Her: chic minimalism (with apparent ease)
For many, Carolyn Bessette is the definition of 1990s New York chic: polished yet natural blonde hair, clean cuts, muted tones and outfits that seem simple until you pause and realise every detail is considered. Nothing shouted, but everything spoke.
Her formula was almost mathematical. In 1996, Michael Kors put it plainly — mix a cheap T-shirt with a very expensive jacket and make it look effortless. That “I just threw this on” effect, when in fact it is carefully thought through, is what made her style so powerful. She did not look dressed up, she looked like herself.

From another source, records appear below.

@[simp] theorem State.bootGo_frame (s : State) (port : Nat) (val : Word) :
    (s.bootGo port val).pending = s.pending ∧ (s.bootGo port val).free = s.free ∧ (s.bootGo port val).clock = s.clock ∧
    (s.bootGo port val).regs = s.regs ∧ (s.bootGo port val).time = s.time ∧ (s.bootGo port val).maps = s.maps ∧
    (s.bootGo port val).mem = s.mem ∧ (s.bootGo port val).coh = s.coh ∧ (s.bootGo port val).avail = s.avail ∧
    (s.bootGo port val).sec = s.sec ∧ (s.bootGo port val).net = s.net ∧ (s.bootGo port val).ms = s.ms ∧
    (s.bootGo port val).cr = s.cr ∧ (s.bootGo port val).prot = s.prot ∧ (s.bootGo port val).dram = s.dram ∧
    (s.bootGo port val).flash = s.flash ∧ (s.bootGo port val).eng = s.eng ∧ (s.bootGo port val).pwr = s.pwr ∧
    (s.bootGo port val).isl = s.isl := by
  simp [State.bootGo]

@[simp] theorem State.clearHwm_frame (s : State) :
    s.clearHwm.pending = s.pending ∧ s.clearHwm.free = s.free ∧ s.clearHwm.clock = s.clock ∧
    s.clearHwm.out = s.out ∧ s.clearHwm.regs = s.regs ∧ s.clearHwm.host = s.host ∧
    s.clearHwm.time = s.time ∧ s.clearHwm.maps = s.maps ∧ s.clearHwm.mem = s.mem ∧ s.clearHwm.coh = s.coh ∧
    s.clearHwm.boot = s.boot ∧ s.clearHwm.avail = s.avail ∧ s.clearHwm.sec = s.sec ∧ s.clearHwm.ms = s.ms ∧
    s.clearHwm.cr = s.cr ∧ s.clearHwm.prot = s.prot ∧ s.clearHwm.dram = s.dram ∧
    s.clearHwm.flash = s.flash ∧ s.clearHwm.eng = s.eng ∧ s.clearHwm.pwr = s.pwr ∧
    s.clearHwm.isl = s.isl := by
  simp [State.clearHwm]

@[simp] theorem State.enterAcquiring_frame (s : State) (src : Nat) (off : Int) :
    (s.enterAcquiring src off).pending = s.pending ∧ (s.enterAcquiring src off).free = s.free ∧
    (s.enterAcquiring src off).clock = s.clock ∧ (s.enterAcquiring src off).out = s.out ∧
    (s.enterAcquiring src off).regs = s.regs ∧ (s.enterAcquiring src off).host = s.host ∧
    (s.enterAcquiring src off).maps = s.maps ∧ (s.enterAcquiring src off).mem = s.mem ∧
    (s.enterAcquiring src off).coh = s.coh ∧ (s.enterAcquiring src off).boot = s.boot ∧
    (s.enterAcquiring src off).avail = s.avail ∧ (s.enterAcquiring src off).sec = s.sec ∧
    (s.enterAcquiring src off).net = s.net ∧ (s.enterAcquiring src off).ms = s.ms ∧
    (s.enterAcquiring src off).cr = s.cr ∧ (s.enterAcquiring src off).prot = s.prot ∧
    (s.enterAcquiring src off).dram = s.dram ∧ (s.enterAcquiring src off).flash = s.flash ∧
    (s.enterAcquiring src off).eng = s.eng ∧ (s.enterAcquiring src off).pwr = s.pwr ∧
    (s.enterAcquiring src off).isl = s.isl := by
  simp [State.enterAcquiring]

@[simp] theorem State.enterLocked_frame (s : State) :
    s.enterLocked.pending = s.pending ∧ s.enterLocked.free = s.free ∧ s.enterLocked.clock = s.clock ∧
    s.enterLocked.regs = s.regs ∧ s.enterLocked.maps = s.maps ∧ s.enterLocked.mem = s.mem ∧
    s.enterLocked.coh = s.coh ∧ s.enterLocked.boot = s.boot ∧ s.enterLocked.avail = s.avail ∧
    s.enterLocked.sec = s.sec ∧ s.enterLocked.net = s.net ∧ s.enterLocked.ms = s.ms ∧
    s.enterLocked.cr = s.cr ∧ s.enterLocked.prot = s.prot ∧ s.enterLocked.dram = s.dram ∧
    s.enterLocked.flash = s.flash ∧ s.enterLocked.eng = s.eng ∧ s.enterLocked.pwr = s.pwr ∧
    s.enterLocked.isl = s.isl := by
  simp [State.enterLocked]

@[simp] theorem State.reselect_frame (s : State) :
    s.reselect.pending = s.pending ∧ s.reselect.free = s.free ∧ s.reselect.clock = s.clock ∧
    s.reselect.regs = s.regs ∧ s.reselect.maps = s.maps ∧ s.reselect.mem = s.mem ∧ s.reselect.coh = s.coh ∧
    s.reselect.boot = s.boot ∧ s.reselect.avail = s.avail ∧ s.reselect.sec = s.sec ∧
    s.reselect.net = s.net ∧ s.reselect.ms = s.ms ∧ s.reselect.cr = s.cr ∧ s.reselect.prot = s.prot ∧
    s.reselect.dram = s.dram ∧ s.reselect.flash = s.flash ∧ s.reselect.eng = s.eng ∧
    s.reselect.pwr = s.pwr ∧ s.reselect.isl = s.isl := by
  simp only [State.reselect]
  repeat' (first | (simp; done) | split)

@[simp] theorem State.forgetPort_frame (s : State) (n : Nat) :
    (s.forgetPort n).pending = s.pending ∧ (s.forgetPort n).free = s.free ∧ (s.forgetPort n).clock = s.clock ∧
    (s.forgetPort n).regs = s.regs ∧ (s.forgetPort n).maps = s.maps ∧ (s.forgetPort n).mem = s.mem ∧
    (s.forgetPort n).coh = s.coh ∧ (s.forgetPort n).boot = s.boot ∧ (s.forgetPort n).avail = s.avail ∧
    (s.forgetPort n).sec = s.sec ∧ (s.forgetPort n).net = s.net ∧ (s.forgetPort n).ms = s.ms ∧
    (s.forgetPort n).cr = s.cr ∧ (s.forgetPort n).prot = s.prot ∧ (s.forgetPort n).dram = s.dram ∧
    (s.forgetPort n).flash = s.flash ∧ (s.forgetPort n).eng = s.eng ∧ (s.forgetPort n).pwr = s.pwr ∧
    (s.forgetPort n).isl = s.isl := by
  simp [State.forgetPort]

@[simp] theorem State.noRoute_frame (s : State) (m : Msg) :
    (s.noRoute m).pending = s.pending ∧ (s.noRoute m).free = s.free ∧ (s.noRoute m).clock = s.clock ∧
    (s.noRoute m).time = s.time ∧ (s.noRoute m).maps = s.maps ∧ (s.noRoute m).mem = s.mem ∧
    (s.noRoute m).coh = s.coh ∧ (s.noRoute m).boot = s.boot ∧ (s.noRoute m).avail = s.avail ∧
    (s.noRoute m).sec = s.sec ∧ (s.noRoute m).ms = s.ms ∧ (s.noRoute m).cr = s.cr ∧ (s.noRoute m).prot = s.prot ∧
    (s.noRoute m).dram = s.dram ∧ (s.noRoute m).flash = s.flash ∧ (s.noRoute m).eng = s.eng ∧
    (s.noRoute m).pwr = s.pwr ∧ (s.noRoute m).isl = s.isl := by
  simp [State.noRoute]

@[simp] theorem State.reroute_frame (s : State) (port : Nat) :
    (s.reroute port).pending = s.pending ∧ (s.reroute port).free = s.free ∧ (s.reroute port).clock = s.clock ∧
    (s.reroute port).time = s.time ∧ (s.reroute port).maps = s.maps ∧ (s.reroute port).mem = s.mem ∧
    (s.reroute port).coh = s.coh ∧ (s.reroute port).boot = s.boot ∧ (s.reroute port).avail = s.avail ∧
    (s.reroute port).sec = s.sec ∧ (s.reroute port).ms = s.ms ∧ (s.reroute port).cr = s.cr ∧
    (s.reroute port).prot = s.prot ∧ (s.reroute port).dram = s.dram ∧ (s.reroute port).flash = s.flash ∧
    (s.reroute port).eng = s.eng ∧ (s.reroute port).pwr = s.pwr ∧ (s.reroute port).isl = s.isl := by
  simp only [State.reroute]
  (repeat' apply And.intro) <;> repeat' (first | (simp; done) | split | refine (foldl_keeps _ _ _ _ (fun _ _ => ?_)).trans ?_ | simp)

@[simp] theorem State.linkDown_frame (s : State) (port : Nat) (packing : Bool) :
    (s.linkDown port packing).pending = s.pending ∧ (s.linkDown port packing).free = s.free ∧
    (s.linkDown port packing).clock = s.clock ∧ (s.linkDown port packing).maps = s.maps ∧
    (s.linkDown port packing).mem = s.mem ∧ (s.linkDown port packing).coh = s.coh ∧
    (s.linkDown port packing).boot = s.boot ∧ (s.linkDown port packing).avail = s.avail ∧
    (s.linkDown port packing).sec = s.sec ∧ (s.linkDown port packing).ms = s.ms ∧ (s.linkDown port packing).cr = s.cr ∧
    (s.linkDown port packing).prot = s.prot ∧ (s.linkDown port packing).dram = s.dram ∧
    (s.linkDown port packing).flash = s.flash ∧ (s.linkDown port packing).eng = s.eng ∧
    (s.linkDown port packing).pwr = s.pwr ∧ (s.linkDown port packing).isl = s.isl := by
  simp [State.linkDown]

@[simp] theorem State.portStop_frame (s : State) (n : Nat) :
    (s.portStop n).pending = s.pending ∧ (s.portStop n).free = s.free ∧ (s.portStop n).clock = s.clock ∧
    (s.portStop n).maps = s.maps ∧ (s.portStop n).mem = s.mem ∧ (s.portStop n).coh = s.coh ∧
    (s.portStop n).boot = s.boot ∧ (s.portStop n).avail = s.avail ∧ (s.portStop n).sec = s.sec ∧
    (s.portStop n).ms = s.ms ∧ (s.portStop n).cr = s.cr ∧ (s.portStop n).prot = s.prot ∧
    (s.portStop n).dram = s.dram ∧ (s.portStop n).flash = s.flash ∧ (s.portStop n).eng = s.eng ∧
    (s.portStop n).pwr = s.pwr ∧ (s.portStop n).isl = s.isl := by
  simp [State.portStop]

@[simp] theorem State.portStart_frame (s : State) (n : Nat) :
    (s.portStart n).pending = s.pending ∧ (s.portStart n).free = s.free ∧ (s.portStart n).clock = s.clock ∧
    (s.portStart n).out = s.out ∧ (s.portStart n).regs = s.regs ∧ (s.portStart n).host = s.host ∧
    (s.portStart n).time = s.time ∧ (s.portStart n).maps = s.maps ∧ (s.portStart n).mem = s.mem ∧
    (s.portStart n).coh = s.coh ∧ (s.portStart n).boot = s.boot ∧ (s.portStart n).avail = s.avail ∧
    (s.portStart n).sec = s.sec ∧ (s.portStart n).ms = s.ms ∧ (s.portStart n).cr = s.cr ∧
    (s.portStart n).prot = s.prot ∧ (s.portStart n).dram = s.dram ∧ (s.portStart n).flash = s.flash ∧
    (s.portStart n).eng = s.eng ∧ (s.portStart n).pwr = s.pwr ∧ (s.portStart n).isl = s.isl := by
  simp [State.portStart]

@[simp] theorem State.retrain_frame (s : State) (port : Nat) (byDriver : optParam Bool false) :
    (s.retrain port byDriver).pending = s.pending ∧ (s.retrain port byDriver).free = s.free ∧
    (s.retrain port byDriver).clock = s.clock ∧ (s.retrain port byDriver).out = s.out ∧
    (s.retrain port byDriver).host = s.host ∧ (s.retrain port byDriver).time = s.time ∧
    (s.retrain port byDriver).maps = s.maps ∧ (s.retrain port byDriver).mem = s.mem ∧
    (s.retrain port byDriver).coh = s.coh ∧ (s.retrain port byDriver).boot = s.boot ∧
    (s.retrain port byDriver).avail = s.avail ∧ (s.retrain port byDriver).sec = s.sec ∧
    (s.retrain port byDriver).ms = s.ms ∧ (s.retrain port byDriver).cr = s.cr ∧ (s.retrain port byDriver).prot = s.prot ∧
    (s.retrain port byDriver).dram = s.dram ∧ (s.retrain port byDriver).flash = s.flash ∧
    (s.retrain port byDriver).eng = s.eng ∧ (s.retrain port byDriver).pwr = s.pwr ∧
    (s.retrain port byDriver).isl = s.isl := by
  simp [State.retrain]

@[simp] theorem State.jlCtl_frame (s : State) (n : Nat) (r : RegD) (val : Word) :
    (s.jlCtl n r val).pending = s.pending ∧ (s.jlCtl n r val).free = s.free ∧ (s.jlCtl n r val).clock = s.clock ∧
    (s.jlCtl n r val).maps = s.maps ∧ (s.jlCtl n r val).mem = s.mem ∧ (s.jlCtl n r val).coh = s.coh ∧
    (s.jlCtl n r val).boot = s.boot ∧ (s.jlCtl n r val).avail = s.avail ∧ (s.jlCtl n r val).sec = s.sec ∧
    (s.jlCtl n r val).ms = s.ms ∧ (s.jlCtl n r val).cr = s.cr ∧ (s.jlCtl n r val).prot = s.prot ∧
    (s.jlCtl n r val).dram = s.dram ∧ (s.jlCtl n r val).flash = s.flash ∧ (s.jlCtl n r val).eng = s.eng ∧
    (s.jlCtl n r val).pwr = s.pwr ∧ (s.jlCtl n r val).isl = s.isl := by
  simp [State.jlCtl]

@[simp] theorem State.avWrite_frame (s : State) (off : Nat) (r : RegD) (val : Word) :
    (s.avWrite off r val).pending = s.pending ∧ (s.avWrite off r val).free = s.free ∧
    (s.avWrite off r val).clock = s.clock ∧ (s.avWrite off r val).time = s.time ∧ (s.avWrite off r val).maps = s.maps ∧
    (s.avWrite off r val).mem = s.mem ∧ (s.avWrite off r val).boot = s.boot ∧ (s.avWrite off r val).avail = s.avail ∧
    (s.avWrite off r val).sec = s.sec ∧ (s.avWrite off r val).net = s.net ∧ (s.avWrite off r val).ms = s.ms ∧
    (s.avWrite off r val).cr = s.cr ∧ (s.avWrite off r val).prot = s.prot ∧ (s.avWrite off r val).dram = s.dram ∧
    (s.avWrite off r val).flash = s.flash ∧ (s.avWrite off r val).eng = s.eng ∧ (s.avWrite off r val).pwr = s.pwr ∧
    (s.avWrite off r val).isl = s.isl := by
  simp only [State.avWrite]
  repeat' (first | (simp; done) | split)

During her time at Calvin Klein — where she began as a shop assistant and eventually worked as a publicist — she refined her wardrobe down to the essentials, in line with the Nineties minimalism also associated with Prada and Jil Sander. Crisp white shirts, black or camel midi skirts, Levi’s jeans, tailored coats, understated dresses and clean lines that would not look out of place in any editorial today.
It is also said that she avoided accepting gifts from brands and did not turn her image into advertising. She repeated outfits, took care of her clothes and kept a surprisingly small wardrobe. In an era of sponsored looks and constant newness, that attitude feels almost radical.
Him: the American prince who dressed in a hurry
JFK Jr. was the “last prince” of a family the United States turned into national legend, yet his style had an unexpected edge. One day he would appear in a perfectly cut suit, the next with a rucksack over his shoulder, a backwards green cap, shorts, Champion socks and Nike trainers like any neighbour popping out for bread. Even that much-discussed image of him cycling with his tailored trousers rolled up to avoid oil stains says more than a thousand interviews.
That contrast was his strength. He had elite schooling, a historic surname and photographers trailing him from childhood, yet in pictures he looked like a man simply trying to get somewhere on time. The mix made him relatable without losing his aura. A man raised in protocol and flashbulbs attempting to live like an ordinary citizen.
A tragic ending — and fuel for theories
Some stories end abruptly. Theirs did on 16 July 1999, when the plane piloted by John crashed into the Atlantic near Martha’s Vineyard, killing John, Carolyn and Lauren Bessette. The tragedy shocked the world and sealed their status as myth.
Added to that is the symbolic weight that has long surrounded the Kennedy family, including the popular notion of a supposed “curse”, as well as the speculation that has grown around the accident over the years. One does not need to believe in any of it to understand its effect.
Why ‘Love Story‘ arrives at the right moment
The miniseries arrives at exactly the right moment, riding a wave of Nineties nostalgia, a renewed craving for authenticity and a fashion landscape that has fallen back in love with clean, essential design. Its casting has already generated plenty of buzz, with Sarah Pidgeon and Paul Kelly stepping into the roles with an uncanny physical resemblance. Across the episodes, the story traces the key milestones of their relationship, from their first meeting in 1992 to going public in 1994, their 1996 wedding and the relentless media scrutiny that followed them everywhere.
The fascination with JFK Jr. and Carolyn Bessette is not only about the clothes, though they mattered, nor solely about the tragedy, nor just about the Kennedy name. It is because they embodied something rare today — elegance without excess, luxury without boasting and a way of being that did not require constant explanation. The series captures that spirit, paying close attention to fashion, with carefully recreated looks that are integral to the narrative rather than mere decoration. If you want to see it for yourself, the first three episodes are now available on Disney+.